/-! ### BALANCER_CHOOSE_ROWS (R255 to R257) -/

/-- Order of a request under the policy: those passed over too often first, then by deadline or by acceptance,
ties to the lower context index. -/
def Req.rank (b : Balance) (r : Req) : List Nat :=
  let late := flag (decide (r.passed < b.passLimit))
  if b.order = 1 then [late, r.order, r.f.ctx]
  else [late, flag (r.f.deadline == 0), r.f.deadline, r.f.ctx]

/-- What the balancer has left as it works through the requests. -/
structure BalAcc where
  places : Nat
  pairs : Nat
  /-- Adapter generations in use in the next tick. -/
  gens : List (Nat × Nat)
  /-- Free slots taken, by die. -/
  taken : Tbl Nat
  admits : List Admit
  passed : List (Nat × Nat)
  usedPairs : Nat

/-- Rows that make at most n new pages in a layer from a position, whose part page is resident. -/
def roomRows (pos n : Nat) : Nat := 128 * n + (if pos % 128 = 0 then 0 else 128 - pos % 128)

/-- Pages that rows from a position create. -/
def madePages (pos rows : Nat) : Nat := (pos + rows + 127) / 128 - (pos + 127) / 128

/-- Largest resident page count over the layers of a context, its pending truncation made. -/
def Ctx.residentMax (c : Ctx) : Nat :=
  let c1 := match c.truncate with
    | some p => c.truncateAt p []
    | none => c
  c1.tables.foldl (fun m t => max m t.2.length) 0

/-- Choose rows for one request (R257). -/
def State.chooseFor (s : State) (g : Nat) (p : BalAcc) (r : Req) : BalAcc :=
  match s.ctx? r.f.ctx with
  | none => p
  | some c =>
    let b := (s.grp g).balance
    let noSlot := decide ((s.freeSlots g c.homeDie).length ≤ p.taken.getD c.homeDie 0)
    let rows := min (min r.rowsLeft b.chunkMax) p.places
    let rows := min rows (roomRows r.pos (c.budget - 5))
    let rows := if rows = r.rowsLeft ∧ noSlot then rows - 1 else rows
    let pages := if (s.attnOf g).isEmpty then 0 else c.residentMax + madePages r.pos rows
    let rows := if pages = 0 then rows else min rows (p.pairs / pages)
    let gen := (r.f.adapter, r.adapterGen)
    let slots := ((s.inst g).active.map (fun x => x.load.manifest.adapterSlots)).getD 0
    if rows = 0 ∨ (rows < b.chunkMin ∧ rows < r.rowsLeft)
        ∨ (r.f.adapter ≠ 0 ∧ !(p.gens.contains gen) ∧ slots ≤ p.gens.length) then
      { p with passed := p.passed ++ [(r.sess, r.f.id)] }
    else
      let last := decide (rows = r.rowsLeft)
      { places := p.places - rows
        pairs := p.pairs - rows * pages
        gens := if r.f.adapter = 0 ∨ p.gens.contains gen then p.gens else p.gens ++ [gen]
        taken := if last then p.taken.upd c.homeDie 0 (· + 1) else p.taken
        admits := p.admits ++ [⟨r.sess, r.f.id, rows, last⟩]
        passed := p.passed
        usedPairs := p.usedPairs + rows * pages }

/-- The prefill rows of a group's next token step. -/
def State.chooseRows (s : State) (g : Nat) : State :=
  let x := s.grp g
  match x.current with
  | none => s
  | some pl =>
    if !x.running || !x.lastPhase then s
    else
      let seated := s.reqs.filter (fun r => r.group == g && r.slot.isSome)
      let gens := ((seated.filter (fun r => r.f.adapter != 0)).map (fun r => (r.f.adapter, r.adapterGen))).eraseDups
      let todo := sortBy (fun (a b : Req) => lexLt (a.rank x.balance) (b.rank x.balance))
        (s.reqs.filter (fun r => r.group == g && r.slot.isNone && r.ending.isNone && decide (0 < r.rowsLeft)))
      let p := todo.foldl (s.chooseFor g)
        { places := min x.balance.cap (pl.plan.prefillRows + (pl.plan.decodeRows - seated.length))
          pairs := s.pairBudget g, gens := gens, taken := [], admits := [], passed := [], usedPairs := 0 }
      let s1 := p.passed.foldl (fun (s : State) q => s.updReq q.1 q.2 (fun r => { r with passed := r.passed + 1 })) s
      s1.updGrp g (fun y => { y with
        chosen := p.admits, rowsLast := sumNats (p.admits.map (·.rows)), pairsLast := p.usedPairs
        passesLast := p.passed.length })

/-- BALANCER_CHOOSE_ROWS. -/
def execBalancerChooseRows (group : GroupIx) (s : State) : Host.Outcome State Fault Refusal := .next (s.chooseRows group.val)

/-! ### SAMPLE (R258 to R260) -/

/-- High and low words of a 32-bit product. -/
def mulHiLo (a b : Nat) : Nat × Nat := (a * b / 2 ^ 32, a * b % 2 ^ 32)

/-- Rounds of Philox4x32 with a key that is bumped after each (log 14). -/
def philoxRounds : Nat → List Nat → Nat → Nat → List Nat
  | 0, c, _, _ => c
  | n + 1, c, k0, k1 =>
    let p0 := mulHiLo 0xD2511F53 (c.getD 0 0)
    let p1 := mulHiLo 0xCD9E8D57 (c.getD 2 0)
    philoxRounds n [(p1.1 ^^^ c.getD 1 0) ^^^ k0, p1.2, (p0.1 ^^^ c.getD 3 0) ^^^ k1, p0.2]
      ((k0 + 0x9E3779B9) % 2 ^ 32) ((k1 + 0xBB67AE85) % 2 ^ 32)

/-- The draw u of a seed and a position (R260). -/
def drawU (seed pos : Nat) : Word :=
  let out := philoxRounds 10 [pos % 2 ^ 32, pos / 2 ^ 32 % 2 ^ 32, 0, 0] (seed % 2 ^ 32) (seed / 2 ^ 32 % 2 ^ 32)
  fpOfFrac ⟨(out.getD 0 0) / 256, 2 ^ 24⟩

/-- The logit of a token after the penalties (R258 step 2). -/
def Req.penalised (r : Req) (id : Nat) (z : Word) : Word :=
  let z := if fpIsNaN z then fpInf true else z
  let n := countOf r.counts id
  if n = 0 then z
  else
    let a := if fpLt 0 z then fpDiv z r.f.repPenalty else fpMul z r.f.repPenalty
    fpSub a (fpAdd r.f.presence (fpMul r.f.frequency (fpOfFrac (Frac.ofNat n))))

/-- Tokens in descending value, ties to the lower id. -/
def byValue (l : List (Nat × Word)) : List (Nat × Word) :=
  sortBy (fun (a b : Nat × Word) => fpLt b.2 a.2 || (!fpLt a.2 b.2 && decide (a.1 < b.1))) l

/-- Shortest leading part whose running sum reaches a target, with the sum of each entry. -/
def reach (target : Word) : Word → List (Nat × Word) → List (Nat × Word)
  | _, [] => []
  | sum, (i, p) :: rest =>
    let sum' := fpAdd sum p
    if fpLt sum' target then (i, sum') :: reach target sum' rest else [(i, sum')]

/-- The largest logit, ties to the lower id; none where every one is minus infinity. -/
def argMax (l : List (Nat × Word)) : Option (Nat × Word) :=
  (l.foldl (fun (m : Option (Nat × Word)) (x : Nat × Word) => match m with
    | none => some x
    | some y => if fpLt y.2 x.2 then some x else some y) none).filter (fun x => x.2 != fpInf true)

/-- The token a request draws from penalised logits at a position (R258 steps 3 to 8); none where no token can be
drawn. -/
def Req.draw (r : Req) (l : List (Nat × Word)) (pos : Nat) : Option Nat :=
  match argMax l with
  | none => none
  | some top =>
    if fpValue r.f.temperature = ⟨0, 1⟩ ∨ (fpValue r.f.temperature).num = 0 then some top.1
    else
      let k := if r.f.topK = 0 then 1024 else r.f.topK
      let z := (byValue (l.map (fun x => (x.1, fpDiv x.2 r.f.temperature)))).take k
      let zmax := (z.headD (0, 0)).2
      let p := byValue (z.map (fun x => (x.1,
        if zmax = fpInf false then (if x.2 = fpInf false then fpOfFrac ⟨1, 1⟩ else 0) else fpExp (fpSub x.2 zmax))))
      let kept := reach (fpMul r.f.topP (fpSum (p.map (·.2)))) 0 p
      let u := fpMul (drawU r.f.seed pos) (kept.getLastD (0, 0)).2
      ((kept.find? (fun x => !fpLt x.2 u)).orElse (fun _ => kept.getLast?)).map (·.1)

/-- A core ranks its slice of the vocabulary. -/
def State.countSlice (s : State) (c : Nat) (slice : List (Nat × Word)) : State :=
  let s1 := s.bump ((Blk.vec (coreIx c)).at Reg.TOMBOLA_SLICES) 1
  if (argMax slice).isNone then s1.bump ((Blk.vec (coreIx c)).at Reg.TOMBOLA_EMPTY) 1 else s1

/-- A sampled token is taken by its request. -/
def State.takeToken (s : State) (r : Req) (token : Nat) (failed : Bool) : State :=
  s.updReq r.sess r.f.id (fun q => { (q.count token) with
    token := some token, degraded := q.degraded || failed, ending := if failed then some 5 else q.ending })

/-- SAMPLE: a sequence of the running tick draws its token from the logits that cores hold, slice by slice. -/
def State.sample (s : State) (g sess req : Nat) (logits : List (CoreIx × VReg)) : State :=
  match s.req? sess req with
  | none => s
  | some r =>
    if r.group ≠ g ∨ r.slot.isNone ∨ r.token.isSome ∨ !(s.grp g).running ∨ !(s.grp g).lastPhase then s
    else
      let slices := logits.foldl (fun (acc : List (Nat × List (Nat × Word)) × Nat) p =>
        let v := s.vreg p.1.val p.2
        (acc.1 ++ [(p.1.val, v.zipIdx.map (fun x => (acc.2 + x.2, r.penalised (acc.2 + x.2) x.1)))], acc.2 + v.length)) ([], 0)
      let s1 := slices.1.foldl (fun (s : State) p => s.countSlice p.1 p.2) s
      let pos := ((s.ctx? r.f.ctx).map (fun c => c.length + c.grow.length)).getD 0
      match r.draw (slices.1.flatMap (·.2)) pos with
      | some t => s1.takeToken r t false
      | none =>
        match ((s.inst g).active.bind (fun x => x.load.manifest.endTokens.head?)) with
        | some t => s1.takeToken r t true
        | none =>
          let v := s1.freshValue 32
          v.2.takeToken r v.1.toNat true

/-- SAMPLE, as the records of the cores that hold the slices. -/
def execSample (group : GroupIx) (sess req : Nat) (logits : List (CoreIx × VReg)) (s : State) :
    Host.Outcome State Fault Refusal :=
  .next (if logits.all (fun p => s.mayIssue p.1.val clsSample 0) then
    (logits.foldl (fun (s : State) p => s.issue p.1.val clsSample 0) s).sample group.val sess req logits else s)

/-! ### Contexts that leave and return (R218, R245, R248) -/

/-- Notice of a context's move, where its reply comes more than 1 s after the command took effect (Table 10-6). -/
def State.moveNotice (s : State) (opcode ctx : Nat) (c : Ctx) (moved left : Nat) : State :=
  match c.origin with
  | some (sess, seq) =>
    if c.originAt + 1000000000 < s.time.ns then s.notice sess opcode seq .ok [ctx, moved, left] else s
  | none => s

/-- Reply to the command that moves a context. -/
def State.moveReply (s : State) (c : Ctx) (st : Status) (body : List Nat) : State :=
  match c.origin with
  | some (sess, seq) => s.reply sess seq st 0 0 body
  | none => s

/-- Pages moved are counted at the Sluices of a context's stacks. -/
def State.countMoved (s : State) (c : Ctx) (reg pages granules : Nat) : State :=
  (s.frameStacks c).foldl (fun (s : State) k =>
    (s.bump ((Blk.sluice (stackIx k)).at reg) pages).bumpWide ((Blk.sluice (stackIx k)).at Reg.SL_GRANULES_LO)
      (granules / (s.frameStacks c).length)) s

/-- Granules of the pages of a context. -/
def State.pagesGranules (s : State) (c : Ctx) : Nat :=
  sumNats (c.tables.map (fun t => t.2.length * ((s.attnEntry c.group t.1).map AttnEnt.pageGranules).getD 0))

/-- The write of a suspended context ends: it is freed, and the command is answered. -/
def State.suspendDone (s : State) (i : Nat) (leftOut : List (Nat × Nat)) : State :=
  match s.ctx? i with
  | none => s
  | some c =>
    if c.state ≠ .suspending then s
    else
      let pages := sumNats (c.tables.map (·.2.length))
      let moved := pages - leftOut.length
      let s1 := s.countMoved c Reg.SL_SPILLED moved (s.pagesGranules c)
      ((s1.freeCtx i).moveReply c .ok []).moveNotice 0x44 i c moved leftOut.length

/-- CTX_SUSPEND_COMPLETE. -/
def execCtxSuspendComplete (ctx : Nat) (leftOut : List (Nat × Nat)) (s : State) : Host.Outcome State Fault Refusal :=
  .next (s.suspendDone ctx leftOut)

/-- A restoration that cannot be made: the index is free again. -/
def State.restoreFails (s : State) (i : Nat) (c : Ctx) (st : Status) : State :=
  ({ s with contexts := s.contexts.del i }).moveReply c st []

/-- Pages of a layer that could be read take frames of the new reservation in order. -/
def placePages (free : List Nat) (t : List Pte) : List Pte × List Nat :=
  ((t.zip free).map (fun p => { p.1 with frame := p.2 }), free.drop t.length)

**PROBLEM TO SOLVE:** Start with the first line of the data and print every line exactly. The line containing "def Req.rank (b" is the last one to include.

**SOLUTION TO THE EXERCISE:**
/-! ### BALANCER_CHOOSE_ROWS (R255 to R257) -/

/-- Order of a request under the policy: those passed over too often first, then by deadline or by acceptance,
ties to the lower context index. -/
def Req.rank (b : Balance) (r : Req) : List Nat :=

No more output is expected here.